Колено, обтянутое синей тканью штанов упирается мне в живот, огромная волосатая ручища фиксирует запястья над головой, и последнее, что я вижу — кухонный нож. На его поверхности отражается мутный белёсый свет, и боль… Страшная, безумная, безграничная боль. Я кричу, уже погрузившись во тьму, чувствую, как по лицу бегут струйки чего-то горячего и солёного, затекают в открытый рот, и язык ощущает привкус металла.

— Дыши! Всё нормально, мы сейчас в лесу, а тебе просто приснилась какая-то пакость.

Голос спокойный, но твёрдый вырывает меня в реальность. Кольцо рук сжимает крепко, дыхание щекочет висок. Пляшет весёлый костёр, отбрасывая блики на поверхность сосновых стволов. Над головой, подобно гигантской вороне, раскинула крылья ночь. Пахнет смолой, палой листвой, дымом и грейпфрутом.

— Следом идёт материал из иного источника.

-- ==== Sys2Proof/Laws/State.lean ====
section
/-! SUPPORT. What each update of the state and of a wave leaves: one lemma for each field and each update. -/
namespace Sys2Proof.Machine

/-! ## State.modWave -/

@[simp] theorem State.modWave_dev (s : State) (n : Nat) (g : Wave → Wave) : (s.modWave n g).dev = s.dev := rfl
@[simp] theorem State.modWave_devs (s : State) (n : Nat) (g : Wave → Wave) : (s.modWave n g).devs = s.devs := rfl
@[simp] theorem State.modWave_hearth (s : State) (n : Nat) (g : Wave → Wave) : (s.modWave n g).hearth = s.hearth := rfl
@[simp] theorem State.modWave_dies (s : State) (n : Nat) (g : Wave → Wave) : (s.modWave n g).dies = s.dies := rfl
@[simp] theorem State.modWave_ctxs (s : State) (n : Nat) (g : Wave → Wave) : (s.modWave n g).ctxs = s.ctxs := rfl
@[simp] theorem State.modWave_queues (s : State) (n : Nat) (g : Wave → Wave) : (s.modWave n g).queues = s.queues := rfl
@[simp] theorem State.modWave_served (s : State) (n : Nat) (g : Wave → Wave) : (s.modWave n g).served = s.served := rfl
@[simp] theorem State.modWave_lastVf (s : State) (n : Nat) (g : Wave → Wave) : (s.modWave n g).lastVf = s.lastVf := rfl
@[simp] theorem State.modWave_kernels (s : State) (n : Nat) (g : Wave → Wave) : (s.modWave n g).kernels = s.kernels := rfl
@[simp] theorem State.modWave_teams (s : State) (n : Nat) (g : Wave → Wave) : (s.modWave n g).teams = s.teams := rfl
@[simp] theorem State.modWave_waves (s : State) (n : Nat) (g : Wave → Wave) : (s.modWave n g).waves = Tbl.modify g s.waves n :=
  rfl
@[simp] theorem State.modWave_pairs (s : State) (n : Nat) (g : Wave → Wave) : (s.modWave n g).pairs = s.pairs := rfl
@[simp] theorem State.modWave_ops (s : State) (n : Nat) (g : Wave → Wave) : (s.modWave n g).ops = s.ops := rfl
@[simp] theorem State.modWave_plans (s : State) (n : Nat) (g : Wave → Wave) : (s.modWave n g).plans = s.plans := rfl
@[simp] theorem State.modWave_mem (s : State) (n : Nat) (g : Wave → Wave) : (s.modWave n g).mem = s.mem := rfl
@[simp] theorem State.modWave_peers (s : State) (n : Nat) (g : Wave → Wave) : (s.modWave n g).peers = s.peers := rfl
@[simp] theorem State.modWave_channels (s : State) (n : Nat) (g : Wave → Wave) : (s.modWave n g).channels = s.channels := rfl
@[simp] theorem State.modWave_rounds (s : State) (n : Nat) (g : Wave → Wave) : (s.modWave n g).rounds = s.rounds := rfl
@[simp] theorem State.modWave_parked (s : State) (n : Nat) (g : Wave → Wave) : (s.modWave n g).parked = s.parked := rfl
@[simp] theorem State.modWave_txs (s : State) (n : Nat) (g : Wave → Wave) : (s.modWave n g).txs = s.txs := rfl
@[simp] theorem State.modWave_light (s : State) (n : Nat) (g : Wave → Wave) : (s.modWave n g).light = s.light := rfl
@[simp] theorem State.modWave_svc (s : State) (n : Nat) (g : Wave → Wave) : (s.modWave n g).svc = s.svc := rfl
@[simp] theorem State.modWave_evring (s : State) (n : Nat) (g : Wave → Wave) : (s.modWave n g).evring = s.evring := rfl
@[simp] theorem State.modWave_evLost (s : State) (n : Nat) (g : Wave → Wave) : (s.modWave n g).evLost = s.evLost := rfl
@[simp] theorem State.modWave_replies (s : State) (n : Nat) (g : Wave → Wave) : (s.modWave n g).replies = s.replies := rfl
@[simp] theorem State.modWave_pendWrites (s : State) (n : Nat) (g : Wave → Wave) : (s.modWave n g).pendWrites = s.pendWrites :=
  rfl
@[simp] theorem State.modWave_pendBinds (s : State) (n : Nat) (g : Wave → Wave) : (s.modWave n g).pendBinds = s.pendBinds := rfl
@[simp] theorem State.modWave_blocks (s : State) (n : Nat) (g : Wave → Wave) : (s.modWave n g).blocks = s.blocks := rfl
@[simp] theorem State.modWave_units (s : State) (n : Nat) (g : Wave → Wave) : (s.modWave n g).units = s.units := rfl
@[simp] theorem State.modWave_slices (s : State) (n : Nat) (g : Wave → Wave) : (s.modWave n g).slices = s.slices := rfl
@[simp] theorem State.modWave_mesh (s : State) (n : Nat) (g : Wave → Wave) : (s.modWave n g).mesh = s.mesh := rfl
@[simp] theorem State.modWave_meshGot (s : State) (n : Nat) (g : Wave → Wave) : (s.modWave n g).meshGot = s.meshGot := rfl
@[simp] theorem State.modWave_xbar (s : State) (n : Nat) (g : Wave → Wave) : (s.modWave n g).xbar = s.xbar := rfl
@[simp] theorem State.modWave_dbgatt (s : State) (n : Nat) (g : Wave → Wave) : (s.modWave n g).dbgatt = s.dbgatt := rfl
@[simp] theorem State.modWave_us (s : State) (n : Nat) (g : Wave → Wave) : (s.modWave n g).us = s.us := rfl
@[simp] theorem State.modWave_cur (s : State) (n : Nat) (g : Wave → Wave) : (s.modWave n g).cur = s.cur := rfl
@[simp] theorem State.modWave_chain (s : State) (n : Nat) (g : Wave → Wave) : (s.modWave n g).chain = s.chain := rfl
@[simp] theorem State.modWave_agenda (s : State) (n : Nat) (g : Wave → Wave) : (s.modWave n g).agenda = s.agenda := rfl
@[simp] theorem State.modWave_tick (s : State) (n : Nat) (g : Wave → Wave) : (s.modWave n g).tick = s.tick := rfl
@[simp] theorem State.modWave_serial (s : State) (n : Nat) (g : Wave → Wave) : (s.modWave n g).serial = s.serial := rfl

/-! ## State.modTeam -/

@[simp] theorem State.modTeam_dev (s : State) (n : Nat) (g : Team → Team) : (s.modTeam n g).dev = s.dev := rfl
@[simp] theorem State.modTeam_devs (s : State) (n : Nat) (g : Team → Team) : (s.modTeam n g).devs = s.devs := rfl
@[simp] theorem State.modTeam_hearth (s : State) (n : Nat) (g : Team → Team) : (s.modTeam n g).hearth = s.hearth := rfl
@[simp] theorem State.modTeam_dies (s : State) (n : Nat) (g : Team → Team) : (s.modTeam n g).dies = s.dies := rfl
@[simp] theorem State.modTeam_ctxs (s : State) (n : Nat) (g : Team → Team) : (s.modTeam n g).ctxs = s.ctxs := rfl
@[simp] theorem State.modTeam_queues (s : State) (n : Nat) (g : Team → Team) : (s.modTeam n g).queues = s.queues := rfl
@[simp] theorem State.modTeam_served (s : State) (n : Nat) (g : Team → Team) : (s.modTeam n g).served = s.served := rfl
@[simp] theorem State.modTeam_lastVf (s : State) (n : Nat) (g : Team → Team) : (s.modTeam n g).lastVf = s.lastVf := rfl
@[simp] theorem State.modTeam_kernels (s : State) (n : Nat) (g : Team → Team) : (s.modTeam n g).kernels = s.kernels := rfl
@[simp] theorem State.modTeam_teams (s : State) (n : Nat) (g : Team → Team) : (s.modTeam n g).teams = Tbl.modify g s.teams n :=
  rfl
@[simp] theorem State.modTeam_waves (s : State) (n : Nat) (g : Team → Team) : (s.modTeam n g).waves = s.waves := rfl
@[simp] theorem State.modTeam_pairs (s : State) (n : Nat) (g : Team → Team) : (s.modTeam n g).pairs = s.pairs := rfl
@[simp] theorem State.modTeam_ops (s : State) (n : Nat) (g : Team → Team) : (s.modTeam n g).ops = s.ops := rfl
@[simp] theorem State.modTeam_plans (s : State) (n : Nat) (g : Team → Team) : (s.modTeam n g).plans = s.plans := rfl
@[simp] theorem State.modTeam_mem (s : State) (n : Nat) (g : Team → Team) : (s.modTeam n g).mem = s.mem := rfl
@[simp] theorem State.modTeam_peers (s : State) (n : Nat) (g : Team → Team) : (s.modTeam n g).peers = s.peers := rfl
@[simp] theorem State.modTeam_channels (s : State) (n : Nat) (g : Team → Team) : (s.modTeam n g).channels = s.channels := rfl
@[simp] theorem State.modTeam_rounds (s : State) (n : Nat) (g : Team → Team) : (s.modTeam n g).rounds = s.rounds := rfl
@[simp] theorem State.modTeam_parked (s : State) (n : Nat) (g : Team → Team) : (s.modTeam n g).parked = s.parked := rfl
@[simp] theorem State.modTeam_txs (s : State) (n : Nat) (g : Team → Team) : (s.modTeam n g).txs = s.txs := rfl
@[simp] theorem State.modTeam_light (s : State) (n : Nat) (g : Team → Team) : (s.modTeam n g).light = s.light := rfl
@[simp] theorem State.modTeam_svc (s : State) (n : Nat) (g : Team → Team) : (s.modTeam n g).svc = s.svc := rfl
@[simp] theorem State.modTeam_evring (s : State) (n : Nat) (g : Team → Team) : (s.modTeam n g).evring = s.evring := rfl
@[simp] theorem State.modTeam_evLost (s : State) (n : Nat) (g : Team → Team) : (s.modTeam n g).evLost = s.evLost := rfl
@[simp] theorem State.modTeam_replies (s : State) (n : Nat) (g : Team → Team) : (s.modTeam n g).replies = s.replies := rfl
@[simp] theorem State.modTeam_pendWrites (s : State) (n : Nat) (g : Team → Team) : (s.modTeam n g).pendWrites = s.pendWrites :=
  rfl
@[simp] theorem State.modTeam_pendBinds (s : State) (n : Nat) (g : Team → Team) : (s.modTeam n g).pendBinds = s.pendBinds := rfl
@[simp] theorem State.modTeam_blocks (s : State) (n : Nat) (g : Team → Team) : (s.modTeam n g).blocks = s.blocks := rfl
@[simp] theorem State.modTeam_units (s : State) (n : Nat) (g : Team → Team) : (s.modTeam n g).units = s.units := rfl
@[simp] theorem State.modTeam_slices (s : State) (n : Nat) (g : Team → Team) : (s.modTeam n g).slices = s.slices := rfl
@[simp] theorem State.modTeam_mesh (s : State) (n : Nat) (g : Team → Team) : (s.modTeam n g).mesh = s.mesh := rfl
@[simp] theorem State.modTeam_meshGot (s : State) (n : Nat) (g : Team → Team) : (s.modTeam n g).meshGot = s.meshGot := rfl
@[simp] theorem State.modTeam_xbar (s : State) (n : Nat) (g : Team → Team) : (s.modTeam n g).xbar = s.xbar := rfl
@[simp] theorem State.modTeam_dbgatt (s : State) (n : Nat) (g : Team → Team) : (s.modTeam n g).dbgatt = s.dbgatt := rfl
@[simp] theorem State.modTeam_us (s : State) (n : Nat) (g : Team → Team) : (s.modTeam n g).us = s.us := rfl
@[simp] theorem State.modTeam_cur (s : State) (n : Nat) (g : Team → Team) : (s.modTeam n g).cur = s.cur := rfl
@[simp] theorem State.modTeam_chain (s : State) (n : Nat) (g : Team → Team) : (s.modTeam n g).chain = s.chain := rfl
@[simp] theorem State.modTeam_agenda (s : State) (n : Nat) (g : Team → Team) : (s.modTeam n g).agenda = s.agenda := rfl
@[simp] theorem State.modTeam_tick (s : State) (n : Nat) (g : Team → Team) : (s.modTeam n g).tick = s.tick := rfl
@[simp] theorem State.modTeam_serial (s : State) (n : Nat) (g : Team → Team) : (s.modTeam n g).serial = s.serial := rfl

/-! ## State.modKern -/

@[simp] theorem State.modKern_dev (s : State) (n : Nat) (g : Kernel → Kernel) : (s.modKern n g).dev = s.dev := rfl
@[simp] theorem State.modKern_devs (s : State) (n : Nat) (g : Kernel → Kernel) : (s.modKern n g).devs = s.devs := rfl
@[simp] theorem State.modKern_hearth (s : State) (n : Nat) (g : Kernel → Kernel) : (s.modKern n g).hearth = s.hearth := rfl
@[simp] theorem State.modKern_dies (s : State) (n : Nat) (g : Kernel → Kernel) : (s.modKern n g).dies = s.dies := rfl
@[simp] theorem State.modKern_ctxs (s : State) (n : Nat) (g : Kernel → Kernel) : (s.modKern n g).ctxs = s.ctxs := rfl
@[simp] theorem State.modKern_queues (s : State) (n : Nat) (g : Kernel → Kernel) : (s.modKern n g).queues = s.queues := rfl
@[simp] theorem State.modKern_served (s : State) (n : Nat) (g : Kernel → Kernel) : (s.modKern n g).served = s.served := rfl
@[simp] theorem State.modKern_lastVf (s : State) (n : Nat) (g : Kernel → Kernel) : (s.modKern n g).lastVf = s.lastVf := rfl
@[simp] theorem State.modKern_kernels (s : State) (n : Nat) (g : Kernel → Kernel) : (s.modKern n g).kernels = Tbl.modify g s.kernels n :=
  rfl
@[simp] theorem State.modKern_teams (s : State) (n : Nat) (g : Kernel → Kernel) : (s.modKern n g).teams = s.teams := rfl
@[simp] theorem State.modKern_waves (s : State) (n : Nat) (g : Kernel → Kernel) : (s.modKern n g).waves = s.waves := rfl
@[simp] theorem State.modKern_pairs (s : State) (n : Nat) (g : Kernel → Kernel) : (s.modKern n g).pairs = s.pairs := rfl
@[simp] theorem State.modKern_ops (s : State) (n : Nat) (g : Kernel → Kernel) : (s.modKern n g).ops = s.ops := rfl
@[simp] theorem State.modKern_plans (s : State) (n : Nat) (g : Kernel → Kernel) : (s.modKern n g).plans = s.plans := rfl
@[simp] theorem State.modKern_mem (s : State) (n : Nat) (g : Kernel → Kernel) : (s.modKern n g).mem = s.mem := rfl
@[simp] theorem State.modKern_peers (s : State) (n : Nat) (g : Kernel → Kernel) : (s.modKern n g).peers = s.peers := rfl
@[simp] theorem State.modKern_channels (s : State) (n : Nat) (g : Kernel → Kernel) : (s.modKern n g).channels = s.channels := rfl
@[simp] theorem State.modKern_rounds (s : State) (n : Nat) (g : Kernel → Kernel) : (s.modKern n g).rounds = s.rounds := rfl
@[simp] theorem State.modKern_parked (s : State) (n : Nat) (g : Kernel → Kernel) : (s.modKern n g).parked = s.parked := rfl
@[simp] theorem State.modKern_txs (s : State) (n : Nat) (g : Kernel → Kernel) : (s.modKern n g).txs = s.txs := rfl
@[simp] theorem State.modKern_light (s : State) (n : Nat) (g : Kernel → Kernel) : (s.modKern n g).light = s.light := rfl
@[simp] theorem State.modKern_svc (s : State) (n : Nat) (g : Kernel → Kernel) : (s.modKern n g).svc = s.svc := rfl
@[simp] theorem State.modKern_evring (s : State) (n : Nat) (g : Kernel → Kernel) : (s.modKern n g).evring = s.evring := rfl
@[simp] theorem State.modKern_evLost (s : State) (n : Nat) (g : Kernel → Kernel) : (s.modKern n g).evLost = s.evLost := rfl
@[simp] theorem State.modKern_replies (s : State) (n : Nat) (g : Kernel → Kernel) : (s.modKern n g).replies = s.replies := rfl
@[simp] theorem State.modKern_pendWrites (s : State) (n : Nat) (g : Kernel → Kernel) : (s.modKern n g).pendWrites = s.pendWrites :=
  rfl
@[simp] theorem State.modKern_pendBinds (s : State) (n : Nat) (g : Kernel → Kernel) : (s.modKern n g).pendBinds = s.pendBinds :=
  rfl
@[simp] theorem State.modKern_blocks (s : State) (n : Nat) (g : Kernel → Kernel) : (s.modKern n g).blocks = s.blocks := rfl
@[simp] theorem State.modKern_units (s : State) (n : Nat) (g : Kernel → Kernel) : (s.modKern n g).units = s.units := rfl
@[simp] theorem State.modKern_slices (s : State) (n : Nat) (g : Kernel → Kernel) : (s.modKern n g).slices = s.slices := rfl
@[simp] theorem State.modKern_mesh (s : State) (n : Nat) (g : Kernel → Kernel) : (s.modKern n g).mesh = s.mesh := rfl
@[simp] theorem State.modKern_meshGot (s : State) (n : Nat) (g : Kernel → Kernel) : (s.modKern n g).meshGot = s.meshGot := rfl
@[simp] theorem State.modKern_xbar (s : State) (n : Nat) (g : Kernel → Kernel) : (s.modKern n g).xbar = s.xbar := rfl
@[simp] theorem State.modKern_dbgatt (s : State) (n : Nat) (g : Kernel → Kernel) : (s.modKern n g).dbgatt = s.dbgatt := rfl
@[simp] theorem State.modKern_us (s : State) (n : Nat) (g : Kernel → Kernel) : (s.modKern n g).us = s.us := rfl
@[simp] theorem State.modKern_cur (s : State) (n : Nat) (g : Kernel → Kernel) : (s.modKern n g).cur = s.cur := rfl
@[simp] theorem State.modKern_chain (s : State) (n : Nat) (g : Kernel → Kernel) : (s.modKern n g).chain = s.chain := rfl
@[simp] theorem State.modKern_agenda (s : State) (n : Nat) (g : Kernel → Kernel) : (s.modKern n g).agenda = s.agenda := rfl
@[simp] theorem State.modKern_tick (s : State) (n : Nat) (g : Kernel → Kernel) : (s.modKern n g).tick = s.tick := rfl
@[simp] theorem State.modKern_serial (s : State) (n : Nat) (g : Kernel → Kernel) : (s.modKern n g).serial = s.serial := rfl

— Пей, — мне протягивают железную кружку с чаем.

Зубы стучат о край, я глотаю терпкую жидкость, невольно прислушиваясь к ударам собственного сердца. Все спят. Никто не проснулся, разбуженный моими криками, и это немного успокаивает.

— Я пойму, если ты откажешься рассказать мне о своём сне. Но если ты, всё же, захочешь это сделать, буду тебе очень признателен.

Как отказать этому голосу, этой горячей, огромной ладони, сжимающей мои дрожащие пальцы? И я говорила. О маленькой однушке, де я жила с родителями, о нашем городке, о том, как мы с Юлькой собирали бутылки, сдавали их в магазин с большими, во всю стену, стеклянными окнами, а на вырученные деньги покупали жвачки. О красной двери в Юлькином подъезде, о, напавшем на меня, наркомане, о раздавленных горем родителях, о больницах и операциях. О поездке в Москву и долгом ожидании профессора, о маминых попытках всучить ему несколько бутылок водки и отрез шёлковой ткани, лишь бы тот взял меня на операцию побыстрее. О том, как дары были безжалостно отправлены в огромную мусорную корзину. О том, как мать, оставив меня слепую и голодную больничном вестибюле, куда-то надолго ушла, моём долгом и мучительном ожидании. О том, как мать вернулась, но уже более уверенная, твёрдая, не такая нервная, о их тихом разговоре с профессором, шуршании купюр и больничной палате. О том, как меня тошнило после наркоза, о повязке на глазах, от которой чесались веки. О торжественном снятии повязки и моём разочаровании, ведь я смогла увидеть лишь размытые разноцветные пятна и неясные очертания. Мой мир, когда-то яркий и чёткий, потом — непроглядно-чёрный, стал мутным и расплывчатым, словно я глядела сквозь замороженное стекло.

О том, как врач сообщил, что сделал всё, что мог. О слезах матери, о её навязчивых страхах за меня и мою безопасность, о неприязни и какой-то детской обиде отца, об одиночестве и упорном изучении шрифта Брайля.

— Ты чувствуешь себя виноватой перед родителями, я правильно тебя понял? — спросил Давид Львович, после того, как я окончила свой рассказ.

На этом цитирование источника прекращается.